It has been another busy couple of weeks, with newspapers reporting council funding decisions, new exhibitions and other museum sector activities – including citizens and politicians in Dunedin debating renaming of Otago Settlers Museum, the Sarjeant Gallery’s partial closure due to earthquake risk, and Te Papa paying $1.5 million for the piano Michael Parakowhai made for the Venice Biennale. Auckland Art Gallery has added to its haul of awards, including the NZIA 2012 NZ Architecture Medal and Chris Saines’ CNZM in the Queens’ Birthday Honours, this time scooping three of the 2012 NZ Property Council Awards – Rotorua Museum only got one.

Statistics survey(s) current and coming up
We have mentioned before that MA is working on a bigger and better sector statistics project. This is now scheduled for August, and museum and gallery organisations will soon be contacted to ask for your input. This is a vital piece of work for all of us – each institution needs to have such data for its own planning, and sharing it enables everyone to gain a better understanding of the bigger picture into which we all fit. MA has engaged researcher Lisa McCauley to run the survey, whom some of you might know from her time as Auckland Museum’s research manager, and we’ve convened a small reference group to ensure that the project is robust, authoritative, useful and accessible. We’re also working with key stakeholders such as MCH and ATTTO as both providers and users of our sector information.

Staff appointments – Waikato, Rotorua, Waitangi, Palmerston North, Auckland…
Waikato Museum has welcomed new Director, Cherie Meecham, lately Deputy Director at Rotorua Museum, and will shortly farewell Deputy Director Andy Lowe to take up the Director’s vacancy at Te Manawa. Now Rotorua is now to also lose its Director, with Greg McManus to become Chief Executive of the Waitangi National Trust in early August. So we anticipate a bit of movement around the country, with a record 17 vacancies advertised in May, and senior appointments awaited at Dunedin Public Art Gallery, Tairawhiti Museum, and several at Auckland Museum.

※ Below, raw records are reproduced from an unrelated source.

/-- MULS and MULU with an immediate. Derived: the flags at the operand width are D6, the bits above a narrow result D5; the
carry is free by D19, sign-extended immediates D3. -/
def Obligations.MultiplyImmediateResultAndFrame : Prop :=
  ∀ (s : State) (ct : CReg) (sz : Size) (rt ra : Reg),
    (∀ imm, Room 2 s → Completes (exec (.mulsI32 ct sz rt ra imm) s)
      (MulsEffect ct rt (low sz (s.x ra)) (immediateAt (sizeBits sz) imm) 2 s)) ∧
    (∀ imm, Room 3 s → Completes (exec (.mulsI64 ct sz rt ra imm) s)
      (MulsEffect ct rt (low sz (s.x ra)) (immediateAt (sizeBits sz) imm) 3 s)) ∧
    (∀ imm, Room 1 s → Completes (exec (.mulsI10 ct sz rt ra imm) s)
      (MulsEffect ct rt (low sz (s.x ra)) (immediateAt (sizeBits sz) imm) 1 s)) ∧
    (∀ imm, Room 2 s → Completes (exec (.muluI32 ct sz rt ra imm) s)
      (MuluEffect ct rt (low sz (s.x ra)) (immediateAt (sizeBits sz) imm) 2 s)) ∧
    (∀ imm, Room 3 s → Completes (exec (.muluI64 ct sz rt ra imm) s)
      (MuluEffect ct rt (low sz (s.x ra)) (immediateAt (sizeBits sz) imm) 3 s)) ∧
    (∀ imm, Room 1 s → Completes (exec (.muluI10 ct sz rt ra imm) s)
      (MuluEffect ct rt (low sz (s.x ra)) (immediateAt (sizeBits sz) imm) 1 s))

/-- The register forms of MULS and MULU, with the high half in Rp; refused where both destinations are one register that is
not 0. Derived: the flags at the operand width are D6, the bits above a narrow result D5; the carry is free by D19. -/
def Obligations.MultiplyRegisterResultAndFrame : Prop :=
  ∀ (s : State) (ct : CReg) (sz : Size) (rt ra rb rp : Reg),
    (rp ≠ rt ∨ rt = 0#5 → Room 1 s →
      Completes (exec (.mulsRR ct sz rt ra rb rp) s) (MulsHighEffect ct rt rp (low sz (s.x ra)) (low sz (s.x rb)) s) ∧
      Completes (exec (.muluRR ct sz rt ra rb rp) s) (MuluHighEffect ct rt rp (low sz (s.x ra)) (low sz (s.x rb)) s)) ∧
    (rp = rt → rt ≠ 0#5 →
      exec (.mulsRR ct sz rt ra rb rp) s = .refused .sameDestination ∧
      exec (.muluRR ct sz rt ra rb rp) s = .refused .sameDestination)

/-- DIVS by a divisor that is not zero. Derived: the flags at the operand width are D6, the bits above a narrow result D5;
rounding, the sign of the remainder and the overflow case are D17, sign-extended immediates D3. -/
def Obligations.SignedDivideResultAndFrame : Prop :=
  ∀ (s : State) (ct : CReg) (sz : Size) (rt ra : Reg) (swap : Bool),
    (∀ rb rr, Room 1 s → rr ≠ rt ∨ rt = 0#5 → low sz (s.x rb) ≠ 0#(sizeBits sz) →
      Completes (exec (.divsRR ct sz rt ra rb rr) s) (DivsEffect ct rt (some rr) (low sz (s.x ra)) (low sz (s.x rb)) 1 s)) ∧
    (∀ imm, Room 2 s → InOrder swap (low sz (s.x ra)) (immediateAt (sizeBits sz) imm) fun a b => b ≠ 0#(sizeBits sz) →
      Completes (exec (.divsI32 ct sz rt ra swap imm) s) (DivsEffect ct rt none a b 2 s)) ∧
    (∀ imm, Room 3 s → InOrder swap (low sz (s.x ra)) (immediateAt (sizeBits sz) imm) fun a b => b ≠ 0#(sizeBits sz) →
      Completes (exec (.divsI64 ct sz rt ra swap imm) s) (DivsEffect ct rt none a b 3 s)) ∧
    (∀ imm, Room 1 s → InOrder swap (low sz (s.x ra)) (immediateAt (sizeBits sz) imm) fun a b => b ≠ 0#(sizeBits sz) →
      Completes (exec (.divsI10 ct sz rt ra swap imm) s) (DivsEffect ct rt none a b 1 s))

/-- DIVU by a divisor that is not zero. Derived: the flags at the operand width are D6, the bits above a narrow result D5;
sign-extended immediates D3. -/
def Obligations.UnsignedDivideResultAndFrame : Prop :=
  ∀ (s : State) (ct : CReg) (sz : Size) (rt ra : Reg) (swap : Bool),
    (∀ rb rr, Room 1 s → rr ≠ rt ∨ rt = 0#5 → low sz (s.x rb) ≠ 0#(sizeBits sz) →
      Completes (exec (.divuRR ct sz rt ra rb rr) s) (DivuEffect ct rt (some rr) (low sz (s.x ra)) (low sz (s.x rb)) 1 s)) ∧
    (∀ imm, Room 2 s → InOrder swap (low sz (s.x ra)) (immediateAt (sizeBits sz) imm) fun a b => b ≠ 0#(sizeBits sz) →
      Completes (exec (.divuI32 ct sz rt ra swap imm) s) (DivuEffect ct rt none a b 2 s)) ∧
    (∀ imm, Room 3 s → InOrder swap (low sz (s.x ra)) (immediateAt (sizeBits sz) imm) fun a b => b ≠ 0#(sizeBits sz) →
      Completes (exec (.divuI64 ct sz rt ra swap imm) s) (DivuEffect ct rt none a b 3 s))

There are plenty of interesting and useful opportunities and events coming up in the second half of this year. Training sessions for UNESCO’s Memory of the World project will be held this week and next in Wellington and Dunedin, and Auckland will host creative sector networking event Survive and Thrive in early July. November’s INTERCOM conference in Sydney has extended its call for papers until 15 July. Nga mihi o Matariki,

Phillipa & Talei

PS – we’re enjoying finding out about Matariki and all things astronomical with the Carter Observatory on Facebook – a great example of successful museum engagement via social media.


News Update 14 June

Kia ora,

There have been consultations and announcements about council funding around the country, and most councils seem to be continuing to support culture and heritage – although not always as much as we would hope. In this financial climate just holding the status quo can be seen as a victory. The newspapers are covering museum and gallery activities around the country, and the latest news can be read by members on our website here. In other news, we were delighted to hear that Mana Recovery won the Green Gold category at the Wellington Gold Awards last week. Mana Recovery employ people with disabilities, and made our wonderful recycled banner bags for the MA12 conference. The Gold Awards also recognised Denis Adam, whose Adam Foundation has been very supportive of the arts. And a reminder that you can listen to Radio NZ broadcasts via the internet, including an interview with Aotea Utanganui’s Cameron Curd on last week’s Arts on Sunday and an item on the proposed Hundertwasser Arts Centre in Whangarei the week before.

Statistics and research
Museum organisations should have received an invitation from Strategic Pay to participate in this year’s museum sector remuneration survey. Now in its third year, this survey is providing extremely useful information. MA worked with Strategic Pay to set up the survey, and reviews it each year. The report is available for purchase by participating organisations. If you are interested, or your museum has not received an invitation, please contact Strategic Pay or the MA office.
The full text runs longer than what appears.